----- SUPPLIED DATA

-- ==== Sys2Proof/Laws/State.lean ====
section
/-! SUPPORT. One lemma per field per update of the state, and what a register reads after each update, so that no proof
unfolds a record update. -/

namespace Sys2Proof.Machine

variable (s : State)

/-! #### setReg -/

@[simp] theorem State.setReg_V (x : RegIdx) (b : Byte) : (s.setReg x b).V = s.V.set x.toNat b x.isLt := rfl
@[simp] theorem State.setReg_I (x : RegIdx) (b : Byte) : (s.setReg x b).I = s.I := rfl
@[simp] theorem State.setReg_pc (x : RegIdx) (b : Byte) : (s.setReg x b).pc = s.pc := rfl
@[simp] theorem State.setReg_S (x : RegIdx) (b : Byte) : (s.setReg x b).S = s.S := rfl
@[simp] theorem State.setReg_SP (x : RegIdx) (b : Byte) : (s.setReg x b).SP = s.SP := rfl
@[simp] theorem State.setReg_DT (x : RegIdx) (b : Byte) : (s.setReg x b).DT = s.DT := rfl
@[simp] theorem State.setReg_ST (x : RegIdx) (b : Byte) : (s.setReg x b).ST = s.ST := rfl
@[simp] theorem State.setReg_FB (x : RegIdx) (b : Byte) : (s.setReg x b).FB = s.FB := rfl
@[simp] theorem State.setReg_KEY (x : RegIdx) (b : Byte) : (s.setReg x b).KEY = s.KEY := rfl
@[simp] theorem State.setReg_RD (x : RegIdx) (b : Byte) : (s.setReg x b).RD = s.RD := rfl
@[simp] theorem State.setReg_M (x : RegIdx) (b : Byte) : (s.setReg x b).M = s.M := rfl
@[simp] theorem State.setReg_draws (x : RegIdx) (b : Byte) : (s.setReg x b).draws = s.draws := rfl

/-! #### setFlag -/

@[simp] theorem State.setFlag_V (b : Byte) : (s.setFlag b).V = s.V.set VF.toNat b VF.isLt := rfl
@[simp] theorem State.setFlag_I (b : Byte) : (s.setFlag b).I = s.I := rfl
@[simp] theorem State.setFlag_pc (b : Byte) : (s.setFlag b).pc = s.pc := rfl
@[simp] theorem State.setFlag_S (b : Byte) : (s.setFlag b).S = s.S := rfl
@[simp] theorem State.setFlag_SP (b : Byte) : (s.setFlag b).SP = s.SP := rfl
@[simp] theorem State.setFlag_DT (b : Byte) : (s.setFlag b).DT = s.DT := rfl
@[simp] theorem State.setFlag_ST (b : Byte) : (s.setFlag b).ST = s.ST := rfl
@[simp] theorem State.setFlag_FB (b : Byte) : (s.setFlag b).FB = s.FB := rfl
@[simp] theorem State.setFlag_KEY (b : Byte) : (s.setFlag b).KEY = s.KEY := rfl
@[simp] theorem State.setFlag_RD (b : Byte) : (s.setFlag b).RD = s.RD := rfl
@[simp] theorem State.setFlag_M (b : Byte) : (s.setFlag b).M = s.M := rfl
@[simp] theorem State.setFlag_draws (b : Byte) : (s.setFlag b).draws = s.draws := rfl

/-! #### setI -/

@[simp] theorem State.setI_V (w : Word) : (s.setI w).V = s.V := rfl
@[simp] theorem State.setI_I (w : Word) : (s.setI w).I = w := rfl
@[simp] theorem State.setI_pc (w : Word) : (s.setI w).pc = s.pc := rfl
@[simp] theorem State.setI_S (w : Word) : (s.setI w).S = s.S := rfl
@[simp] theorem State.setI_SP (w : Word) : (s.setI w).SP = s.SP := rfl
@[simp] theorem State.setI_DT (w : Word) : (s.setI w).DT = s.DT := rfl
@[simp] theorem State.setI_ST (w : Word) : (s.setI w).ST = s.ST := rfl
@[simp] theorem State.setI_FB (w : Word) : (s.setI w).FB = s.FB := rfl
@[simp] theorem State.setI_KEY (w : Word) : (s.setI w).KEY = s.KEY := rfl
@[simp] theorem State.setI_RD (w : Word) : (s.setI w).RD = s.RD := rfl
@[simp] theorem State.setI_M (w : Word) : (s.setI w).M = s.M := rfl
@[simp] theorem State.setI_draws (w : Word) : (s.setI w).draws = s.draws := rfl

/-! #### setPc -/

@[simp] theorem State.setPc_V (w : Word) : (s.setPc w).V = s.V := rfl
@[simp] theorem State.setPc_I (w : Word) : (s.setPc w).I = s.I := rfl
@[simp] theorem State.setPc_pc (w : Word) : (s.setPc w).pc = w := rfl
@[simp] theorem State.setPc_S (w : Word) : (s.setPc w).S = s.S := rfl
@[simp] theorem State.setPc_SP (w : Word) : (s.setPc w).SP = s.SP := rfl
@[simp] theorem State.setPc_DT (w : Word) : (s.setPc w).DT = s.DT := rfl
@[simp] theorem State.setPc_ST (w : Word) : (s.setPc w).ST = s.ST := rfl
@[simp] theorem State.setPc_FB (w : Word) : (s.setPc w).FB = s.FB := rfl
@[simp] theorem State.setPc_KEY (w : Word) : (s.setPc w).KEY = s.KEY := rfl
@[simp] theorem State.setPc_RD (w : Word) : (s.setPc w).RD = s.RD := rfl
@[simp] theorem State.setPc_M (w : Word) : (s.setPc w).M = s.M := rfl
@[simp] theorem State.setPc_draws (w : Word) : (s.setPc w).draws = s.draws := rfl

/-! #### advance -/

@[simp] theorem State.advance_V (n : Nat) : (s.advance n).V = s.V := rfl
@[simp] theorem State.advance_I (n : Nat) : (s.advance n).I = s.I := rfl
@[simp] theorem State.advance_pc (n : Nat) : (s.advance n).pc = u16 (s.pc.toNat + n) := rfl
@[simp] theorem State.advance_S (n : Nat) : (s.advance n).S = s.S := rfl
@[simp] theorem State.advance_SP (n : Nat) : (s.advance n).SP = s.SP := rfl
@[simp] theorem State.advance_DT (n : Nat) : (s.advance n).DT = s.DT := rfl
@[simp] theorem State.advance_ST (n : Nat) : (s.advance n).ST = s.ST := rfl
@[simp] theorem State.advance_FB (n : Nat) : (s.advance n).FB = s.FB := rfl
@[simp] theorem State.advance_KEY (n : Nat) : (s.advance n).KEY = s.KEY := rfl
@[simp] theorem State.advance_RD (n : Nat) : (s.advance n).RD = s.RD := rfl
@[simp] theorem State.advance_M (n : Nat) : (s.advance n).M = s.M := rfl
@[simp] theorem State.advance_draws (n : Nat) : (s.advance n).draws = s.draws := rfl

/-! #### nextInstr -/

@[simp] theorem State.nextInstr_V : (s.nextInstr).V = s.V := rfl
@[simp] theorem State.nextInstr_I : (s.nextInstr).I = s.I := rfl
@[simp] theorem State.nextInstr_pc : (s.nextInstr).pc = u16 (s.pc.toNat + 2) := rfl
@[simp] theorem State.nextInstr_S : (s.nextInstr).S = s.S := rfl
@[simp] theorem State.nextInstr_SP : (s.nextInstr).SP = s.SP := rfl
@[simp] theorem State.nextInstr_DT : (s.nextInstr).DT = s.DT := rfl
@[simp] theorem State.nextInstr_ST : (s.nextInstr).ST = s.ST := rfl
@[simp] theorem State.nextInstr_FB : (s.nextInstr).FB = s.FB := rfl
@[simp] theorem State.nextInstr_KEY : (s.nextInstr).KEY = s.KEY := rfl
@[simp] theorem State.nextInstr_RD : (s.nextInstr).RD = s.RD := rfl
@[simp] theorem State.nextInstr_M : (s.nextInstr).M = s.M := rfl
@[simp] theorem State.nextInstr_draws : (s.nextInstr).draws = s.draws := rfl

/-! #### skipIf -/

@[simp] theorem State.skipIf_V (c : Bool) : (s.skipIf c).V = s.V := by cases c <;> rfl
@[simp] theorem State.skipIf_I (c : Bool) : (s.skipIf c).I = s.I := by cases c <;> rfl
@[simp] theorem State.skipIf_pc (c : Bool) : (s.skipIf c).pc = u16 (s.pc.toNat + if c then 4 else 2) := by cases c <;> rfl
@[simp] theorem State.skipIf_S (c : Bool) : (s.skipIf c).S = s.S := by cases c <;> rfl
@[simp] theorem State.skipIf_SP (c : Bool) : (s.skipIf c).SP = s.SP := by cases c <;> rfl
@[simp] theorem State.skipIf_DT (c : Bool) : (s.skipIf c).DT = s.DT := by cases c <;> rfl
@[simp] theorem State.skipIf_ST (c : Bool) : (s.skipIf c).ST = s.ST := by cases c <;> rfl
@[simp] theorem State.skipIf_FB (c : Bool) : (s.skipIf c).FB = s.FB := by cases c <;> rfl
@[simp] theorem State.skipIf_KEY (c : Bool) : (s.skipIf c).KEY = s.KEY := by cases c <;> rfl
@[simp] theorem State.skipIf_RD (c : Bool) : (s.skipIf c).RD = s.RD := by cases c <;> rfl
@[simp] theorem State.skipIf_M (c : Bool) : (s.skipIf c).M = s.M := by cases c <;> rfl
@[simp] theorem State.skipIf_draws (c : Bool) : (s.skipIf c).draws = s.draws := by cases c <;> rfl

/-! #### setDT -/

@[simp] theorem State.setDT_V (b : Byte) : (s.setDT b).V = s.V := rfl
@[simp] theorem State.setDT_I (b : Byte) : (s.setDT b).I = s.I := rfl
@[simp] theorem State.setDT_pc (b : Byte) : (s.setDT b).pc = s.pc := rfl
@[simp] theorem State.setDT_S (b : Byte) : (s.setDT b).S = s.S := rfl
@[simp] theorem State.setDT_SP (b : Byte) : (s.setDT b).SP = s.SP := rfl
@[simp] theorem State.setDT_DT (b : Byte) : (s.setDT b).DT = b := rfl
@[simp] theorem State.setDT_ST (b : Byte) : (s.setDT b).ST = s.ST := rfl
@[simp] theorem State.setDT_FB (b : Byte) : (s.setDT b).FB = s.FB := rfl
@[simp] theorem State.setDT_KEY (b : Byte) : (s.setDT b).KEY = s.KEY := rfl
@[simp] theorem State.setDT_RD (b : Byte) : (s.setDT b).RD = s.RD := rfl
@[simp] theorem State.setDT_M (b : Byte) : (s.setDT b).M = s.M := rfl
@[simp] theorem State.setDT_draws (b : Byte) : (s.setDT b).draws = s.draws := rfl

/-! #### setST -/

@[simp] theorem State.setST_V (b : Byte) : (s.setST b).V = s.V := rfl
@[simp] theorem State.setST_I (b : Byte) : (s.setST b).I = s.I := rfl
@[simp] theorem State.setST_pc (b : Byte) : (s.setST b).pc = s.pc := rfl
@[simp] theorem State.setST_S (b : Byte) : (s.setST b).S = s.S := rfl
@[simp] theorem State.setST_SP (b : Byte) : (s.setST b).SP = s.SP := rfl
@[simp] theorem State.setST_DT (b : Byte) : (s.setST b).DT = s.DT := rfl
@[simp] theorem State.setST_ST (b : Byte) : (s.setST b).ST = b := rfl
@[simp] theorem State.setST_FB (b : Byte) : (s.setST b).FB = s.FB := rfl
@[simp] theorem State.setST_KEY (b : Byte) : (s.setST b).KEY = s.KEY := rfl
@[simp] theorem State.setST_RD (b : Byte) : (s.setST b).RD = s.RD := rfl
@[simp] theorem State.setST_M (b : Byte) : (s.setST b).M = s.M := rfl
@[simp] theorem State.setST_draws (b : Byte) : (s.setST b).draws = s.draws := rfl

/-! #### setM -/

@[simp] theorem State.setM_V (m : Memory) : (s.setM m).V = s.V := rfl
@[simp] theorem State.setM_I (m : Memory) : (s.setM m).I = s.I := rfl
@[simp] theorem State.setM_pc (m : Memory) : (s.setM m).pc = s.pc := rfl
@[simp] theorem State.setM_S (m : Memory) : (s.setM m).S = s.S := rfl
@[simp] theorem State.setM_SP (m : Memory) : (s.setM m).SP = s.SP := rfl
@[simp] theorem State.setM_DT (m : Memory) : (s.setM m).DT = s.DT := rfl
@[simp] theorem State.setM_ST (m : Memory) : (s.setM m).ST = s.ST := rfl
@[simp] theorem State.setM_FB (m : Memory) : (s.setM m).FB = s.FB := rfl
@[simp] theorem State.setM_KEY (m : Memory) : (s.setM m).KEY = s.KEY := rfl
@[simp] theorem State.setM_RD (m : Memory) : (s.setM m).RD = s.RD := rfl
@[simp] theorem State.setM_M (m : Memory) : (s.setM m).M = m := rfl
@[simp] theorem State.setM_draws (m : Memory) : (s.setM m).draws = s.draws := rfl

/-! #### setV -/

@[simp] theorem State.setV_V (v : Vector Byte 16) : (s.setV v).V = v := rfl
@[simp] theorem State.setV_I (v : Vector Byte 16) : (s.setV v).I = s.I := rfl
@[simp] theorem State.setV_pc (v : Vector Byte 16) : (s.setV v).pc = s.pc := rfl
@[simp] theorem State.setV_S (v : Vector Byte 16) : (s.setV v).S = s.S := rfl
@[simp] theorem State.setV_SP (v : Vector Byte 16) : (s.setV v).SP = s.SP := rfl
@[simp] theorem State.setV_DT (v : Vector Byte 16) : (s.setV v).DT = s.DT := rfl
@[simp] theorem State.setV_ST (v : Vector Byte 16) : (s.setV v).ST = s.ST := rfl
@[simp] theorem State.setV_FB (v : Vector Byte 16) : (s.setV v).FB = s.FB := rfl
@[simp] theorem State.setV_KEY (v : Vector Byte 16) : (s.setV v).KEY = s.KEY := rfl
@[simp] theorem State.setV_RD (v : Vector Byte 16) : (s.setV v).RD = s.RD := rfl
@[simp] theorem State.setV_M (v : Vector Byte 16) : (s.setV v).M = s.M := rfl
@[simp] theorem State.setV_draws (v : Vector Byte 16) : (s.setV v).draws = s.draws := rfl

/-! #### redraw -/

@[simp] theorem State.redraw_V (fb : Framebuffer) : (s.redraw fb).V = s.V := rfl
@[simp] theorem State.redraw_I (fb : Framebuffer) : (s.redraw fb).I = s.I := rfl
@[simp] theorem State.redraw_pc (fb : Framebuffer) : (s.redraw fb).pc = s.pc := rfl
@[simp] theorem State.redraw_S (fb : Framebuffer) : (s.redraw fb).S = s.S := rfl
@[simp] theorem State.redraw_SP (fb : Framebuffer) : (s.redraw fb).SP = s.SP := rfl
@[simp] theorem State.redraw_DT (fb : Framebuffer) : (s.redraw fb).DT = s.DT := rfl
@[simp] theorem State.redraw_ST (fb : Framebuffer) : (s.redraw fb).ST = s.ST := rfl
@[simp] theorem State.redraw_FB (fb : Framebuffer) : (s.redraw fb).FB = fb := rfl
@[simp] theorem State.redraw_KEY (fb : Framebuffer) : (s.redraw fb).KEY = s.KEY := rfl
@[simp] theorem State.redraw_RD (fb : Framebuffer) : (s.redraw fb).RD = true := rfl
@[simp] theorem State.redraw_M (fb : Framebuffer) : (s.redraw fb).M = s.M := rfl
@[simp] theorem State.redraw_draws (fb : Framebuffer) : (s.redraw fb).draws = s.draws := rfl

/-! #### countDraw -/

@[simp] theorem State.countDraw_V : (s.countDraw).V = s.V := rfl
@[simp] theorem State.countDraw_I : (s.countDraw).I = s.I := rfl
@[simp] theorem State.countDraw_pc : (s.countDraw).pc = s.pc := rfl
@[simp] theorem State.countDraw_S : (s.countDraw).S = s.S := rfl
@[simp] theorem State.countDraw_SP : (s.countDraw).SP = s.SP := rfl
@[simp] theorem State.countDraw_DT : (s.countDraw).DT = s.DT := rfl
@[simp] theorem State.countDraw_ST : (s.countDraw).ST = s.ST := rfl
@[simp] theorem State.countDraw_FB : (s.countDraw).FB = s.FB := rfl
@[simp] theorem State.countDraw_KEY : (s.countDraw).KEY = s.KEY := rfl
@[simp] theorem State.countDraw_RD : (s.countDraw).RD = s.RD := rfl
@[simp] theorem State.countDraw_M : (s.countDraw).M = s.M := rfl
@[simp] theorem State.countDraw_draws : (s.countDraw).draws = s.draws + 1 := rfl

/-! #### Registers -/

/-- Reading a register after writing one (R15). -/
theorem State.reg_setReg (x y : RegIdx) (b : Byte) : (s.setReg x b).reg y = if y = x then b else s.reg y := by
  simp only [State.reg, State.setReg, Vector.getElem_set, ← BitVec.toNat_eq, eq_comm (a := x)]

@[simp] theorem State.reg_setReg_same (x : RegIdx) (b : Byte) : (s.setReg x b).reg x = b := by
  simp [State.reg_setReg]

theorem State.reg_setReg_other {x y : RegIdx} (b : Byte) (h : y ≠ x) : (s.setReg x b).reg y = s.reg y := by
  simp [State.reg_setReg, h]

/-- VF holds the flag after it is written (R68). -/
@[simp] theorem State.reg_setFlag (b : Byte) : (s.setFlag b).reg VF = b := s.reg_setReg_same VF b

theorem State.reg_setFlag_other {y : RegIdx} (b : Byte) (h : y ≠ VF) : (s.setFlag b).reg y = s.reg y :=
  s.reg_setReg_other b h

/-- A register of a block-loaded file. -/
@[simp] theorem State.reg_setV (v : Vector Byte 16) (y : RegIdx) : (s.setV v).reg y = v[y.toNat]'y.isLt := rfl

@[simp] theorem State.reg_setI (w : Word) (y : RegIdx) : (s.setI w).reg y = s.reg y := rfl
@[simp] theorem State.reg_setPc (w : Word) (y : RegIdx) : (s.setPc w).reg y = s.reg y := rfl
@[simp] theorem State.reg_advance (n : Nat) (y : RegIdx) : (s.advance n).reg y = s.reg y := rfl
@[simp] theorem State.reg_nextInstr (y : RegIdx) : (s.nextInstr).reg y = s.reg y := rfl
@[simp] theorem State.reg_skipIf (c : Bool) (y : RegIdx) : (s.skipIf c).reg y = s.reg y := by cases c <;> rfl
@[simp] theorem State.reg_setDT (b : Byte) (y : RegIdx) : (s.setDT b).reg y = s.reg y := rfl
@[simp] theorem State.reg_setST (b : Byte) (y : RegIdx) : (s.setST b).reg y = s.reg y := rfl
@[simp] theorem State.reg_setM (m : Memory) (y : RegIdx) : (s.setM m).reg y = s.reg y := rfl
@[simp] theorem State.reg_redraw (fb : Framebuffer) (y : RegIdx) : (s.redraw fb).reg y = s.reg y := rfl
@[simp] theorem State.reg_countDraw (y : RegIdx) : (s.countDraw).reg y = s.reg y := rfl

/-- Two states with the same registers under `reg` have the same register file. -/
theorem State.V_eq_of_reg {s t : State} (h : ∀ r : RegIdx, t.reg r = s.reg r) : t.V = s.V := by
  refine Vector.ext fun k hk => ?_
  have := h (BitVec.ofNat 4 k)
  simpa [State.reg, Nat.mod_eq_of_lt hk] using this

/-! #### Values -/

@[simp] theorem u8_toNat (n : Nat) : (u8 n).toNat = n % 256 := by simp [u8]

@[simp] theorem u16_toNat (n : Nat) : (u16 n).toNat = n % 65536 := by simp [u16]

@[simp] theorem target_toNat (nnn : Addr12) : (target nnn).toNat = nnn.toNat := by
  simp only [target, BitVec.toNat_setWidth]; omega

end Sys2Proof.Machine
end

----------

> AIM OF THE EXERCISE
Please print verbatim each line from the first line of the entries above to the line that contains "x b).pc = s.pc := rfl", inclusive, and nothing more.

> WRITTEN SOLUTION
-- ==== Sys2Proof/Laws/State.lean ====
section
/-! SUPPORT. One lemma per field per update of the state, and what a register reads after each update, so that no proof
unfolds a record update. -/

namespace Sys2Proof.Machine

variable (s : State)

/-! #### setReg -/

@[simp] theorem State.setReg_V (x : RegIdx) (b : Byte) : (s.setReg x b).V = s.V.set x.toNat b x.isLt := rfl
@[simp] theorem State.setReg_I (x : RegIdx) (b : Byte) : (s.setReg x b).I = s.I := rfl
@[simp] theorem State.setReg_pc (x : RegIdx) (b : Byte) : (s.setReg x b).pc = s.pc := rfl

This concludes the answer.